• _Problem statement_: Pull every line holding the word "some" out of the data and copy it.

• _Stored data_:
-- Opening Marker --

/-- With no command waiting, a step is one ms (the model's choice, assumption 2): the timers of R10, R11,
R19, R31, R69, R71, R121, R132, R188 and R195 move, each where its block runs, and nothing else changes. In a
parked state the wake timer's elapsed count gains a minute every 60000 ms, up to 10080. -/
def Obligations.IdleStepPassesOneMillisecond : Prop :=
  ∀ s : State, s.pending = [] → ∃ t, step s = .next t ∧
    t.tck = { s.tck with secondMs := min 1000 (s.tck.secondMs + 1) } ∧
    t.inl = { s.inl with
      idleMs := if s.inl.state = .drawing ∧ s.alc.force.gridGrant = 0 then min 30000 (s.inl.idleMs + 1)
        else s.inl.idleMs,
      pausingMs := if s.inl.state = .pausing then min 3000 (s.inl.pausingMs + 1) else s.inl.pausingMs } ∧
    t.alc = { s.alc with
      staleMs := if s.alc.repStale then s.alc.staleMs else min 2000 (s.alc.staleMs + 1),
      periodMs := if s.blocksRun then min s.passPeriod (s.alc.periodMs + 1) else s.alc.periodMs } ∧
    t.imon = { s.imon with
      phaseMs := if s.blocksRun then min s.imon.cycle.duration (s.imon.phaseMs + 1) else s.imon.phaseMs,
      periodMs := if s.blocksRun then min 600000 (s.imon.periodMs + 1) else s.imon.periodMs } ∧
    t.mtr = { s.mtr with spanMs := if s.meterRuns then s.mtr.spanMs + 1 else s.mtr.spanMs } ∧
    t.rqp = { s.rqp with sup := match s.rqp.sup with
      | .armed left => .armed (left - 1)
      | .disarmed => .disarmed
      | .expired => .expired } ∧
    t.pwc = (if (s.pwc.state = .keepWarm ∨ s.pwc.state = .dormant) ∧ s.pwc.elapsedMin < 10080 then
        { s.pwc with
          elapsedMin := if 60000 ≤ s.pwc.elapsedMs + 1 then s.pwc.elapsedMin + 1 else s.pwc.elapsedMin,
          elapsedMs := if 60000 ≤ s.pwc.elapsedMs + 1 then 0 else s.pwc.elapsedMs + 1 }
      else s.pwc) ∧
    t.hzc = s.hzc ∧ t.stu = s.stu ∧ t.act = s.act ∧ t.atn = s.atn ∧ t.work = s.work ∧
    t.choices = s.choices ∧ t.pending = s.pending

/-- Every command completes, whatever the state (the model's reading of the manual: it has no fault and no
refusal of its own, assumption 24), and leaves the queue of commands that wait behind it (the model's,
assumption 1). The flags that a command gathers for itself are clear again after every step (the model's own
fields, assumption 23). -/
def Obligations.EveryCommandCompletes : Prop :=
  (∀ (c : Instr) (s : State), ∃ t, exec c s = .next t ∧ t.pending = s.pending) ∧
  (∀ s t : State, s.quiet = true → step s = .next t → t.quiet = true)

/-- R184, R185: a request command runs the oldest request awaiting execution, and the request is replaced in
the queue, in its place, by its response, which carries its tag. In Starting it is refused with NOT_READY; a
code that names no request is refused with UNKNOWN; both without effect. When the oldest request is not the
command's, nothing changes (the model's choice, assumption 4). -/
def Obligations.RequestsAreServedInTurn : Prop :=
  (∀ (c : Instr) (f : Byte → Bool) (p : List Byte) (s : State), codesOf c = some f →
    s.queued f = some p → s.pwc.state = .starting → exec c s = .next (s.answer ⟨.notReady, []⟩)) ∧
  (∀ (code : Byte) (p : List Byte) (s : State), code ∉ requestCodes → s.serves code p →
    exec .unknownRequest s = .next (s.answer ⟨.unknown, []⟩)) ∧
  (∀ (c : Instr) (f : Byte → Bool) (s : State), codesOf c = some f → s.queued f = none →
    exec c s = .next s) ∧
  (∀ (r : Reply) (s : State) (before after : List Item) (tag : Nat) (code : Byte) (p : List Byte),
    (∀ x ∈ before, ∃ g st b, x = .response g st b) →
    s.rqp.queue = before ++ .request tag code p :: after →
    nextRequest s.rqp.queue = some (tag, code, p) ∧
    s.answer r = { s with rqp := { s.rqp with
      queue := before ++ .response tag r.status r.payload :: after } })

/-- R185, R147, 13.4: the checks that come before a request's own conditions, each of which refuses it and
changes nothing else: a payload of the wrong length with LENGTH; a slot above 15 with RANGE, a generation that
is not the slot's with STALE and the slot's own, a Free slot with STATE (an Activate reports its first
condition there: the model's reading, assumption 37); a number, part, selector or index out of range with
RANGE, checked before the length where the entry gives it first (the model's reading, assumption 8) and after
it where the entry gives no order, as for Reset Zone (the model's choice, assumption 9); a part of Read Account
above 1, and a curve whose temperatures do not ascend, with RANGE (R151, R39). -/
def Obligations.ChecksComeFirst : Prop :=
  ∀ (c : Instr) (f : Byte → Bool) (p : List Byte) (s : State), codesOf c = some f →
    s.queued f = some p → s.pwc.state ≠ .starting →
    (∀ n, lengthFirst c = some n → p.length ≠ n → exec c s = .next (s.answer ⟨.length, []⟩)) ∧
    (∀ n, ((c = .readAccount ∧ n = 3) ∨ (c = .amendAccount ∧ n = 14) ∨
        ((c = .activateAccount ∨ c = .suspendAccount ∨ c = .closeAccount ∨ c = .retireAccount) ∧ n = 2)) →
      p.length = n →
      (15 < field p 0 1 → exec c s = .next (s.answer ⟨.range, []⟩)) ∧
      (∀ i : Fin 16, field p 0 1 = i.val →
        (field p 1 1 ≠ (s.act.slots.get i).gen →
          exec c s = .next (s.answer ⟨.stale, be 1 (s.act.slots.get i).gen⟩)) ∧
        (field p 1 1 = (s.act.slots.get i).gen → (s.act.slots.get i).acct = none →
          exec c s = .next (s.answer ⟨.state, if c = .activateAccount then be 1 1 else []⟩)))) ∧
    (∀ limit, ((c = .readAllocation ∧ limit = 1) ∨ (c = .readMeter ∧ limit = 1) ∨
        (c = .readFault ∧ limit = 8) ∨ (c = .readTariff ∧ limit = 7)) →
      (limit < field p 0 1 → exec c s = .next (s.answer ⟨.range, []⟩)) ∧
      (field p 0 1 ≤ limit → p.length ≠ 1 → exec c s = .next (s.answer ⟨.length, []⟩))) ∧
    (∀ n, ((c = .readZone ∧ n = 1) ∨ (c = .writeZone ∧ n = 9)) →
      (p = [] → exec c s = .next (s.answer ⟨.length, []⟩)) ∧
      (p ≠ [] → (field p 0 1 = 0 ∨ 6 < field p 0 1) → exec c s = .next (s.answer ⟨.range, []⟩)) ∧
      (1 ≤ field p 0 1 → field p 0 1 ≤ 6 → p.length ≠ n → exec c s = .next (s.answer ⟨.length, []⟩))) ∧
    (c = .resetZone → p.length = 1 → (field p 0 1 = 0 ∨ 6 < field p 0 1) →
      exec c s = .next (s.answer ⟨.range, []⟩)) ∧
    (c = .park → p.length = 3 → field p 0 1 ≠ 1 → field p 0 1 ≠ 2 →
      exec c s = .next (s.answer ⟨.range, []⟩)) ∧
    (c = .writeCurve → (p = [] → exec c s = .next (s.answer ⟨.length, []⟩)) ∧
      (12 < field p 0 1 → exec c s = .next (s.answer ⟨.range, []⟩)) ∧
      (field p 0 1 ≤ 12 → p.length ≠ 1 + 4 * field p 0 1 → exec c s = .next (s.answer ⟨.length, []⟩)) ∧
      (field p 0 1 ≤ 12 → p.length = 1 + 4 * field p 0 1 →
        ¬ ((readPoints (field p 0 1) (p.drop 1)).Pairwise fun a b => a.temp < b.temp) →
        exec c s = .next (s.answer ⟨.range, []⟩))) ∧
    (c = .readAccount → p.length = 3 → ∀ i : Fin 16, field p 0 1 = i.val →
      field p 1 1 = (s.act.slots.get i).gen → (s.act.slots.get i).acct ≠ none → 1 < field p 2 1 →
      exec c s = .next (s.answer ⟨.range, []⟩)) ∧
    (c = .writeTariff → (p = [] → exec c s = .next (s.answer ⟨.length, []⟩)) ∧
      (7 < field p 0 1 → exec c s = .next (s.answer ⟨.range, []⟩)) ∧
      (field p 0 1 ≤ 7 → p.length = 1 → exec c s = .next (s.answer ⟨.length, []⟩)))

-- Closing Marker --

• _Response box_:
  (∀ (c : Instr) (f : Byte → Bool) (p : List Byte) (s : State), codesOf c = some f →
    s.queued f = some p → s.pwc.state = .starting → exec c s = .next (s.answer ⟨.notReady, []⟩)) ∧
  (∀ (c : Instr) (f : Byte → Bool) (s : State), codesOf c = some f → s.queued f = none →
    nextRequest s.rqp.queue = some (tag, code, p) ∧
  ∀ (c : Instr) (f : Byte → Bool) (p : List Byte) (s : State), codesOf c = some f →
    s.queued f = some p → s.pwc.state ≠ .starting →
    (∀ n, lengthFirst c = some n → p.length ≠ n → exec c s = .next (s.answer ⟨.length, []⟩)) ∧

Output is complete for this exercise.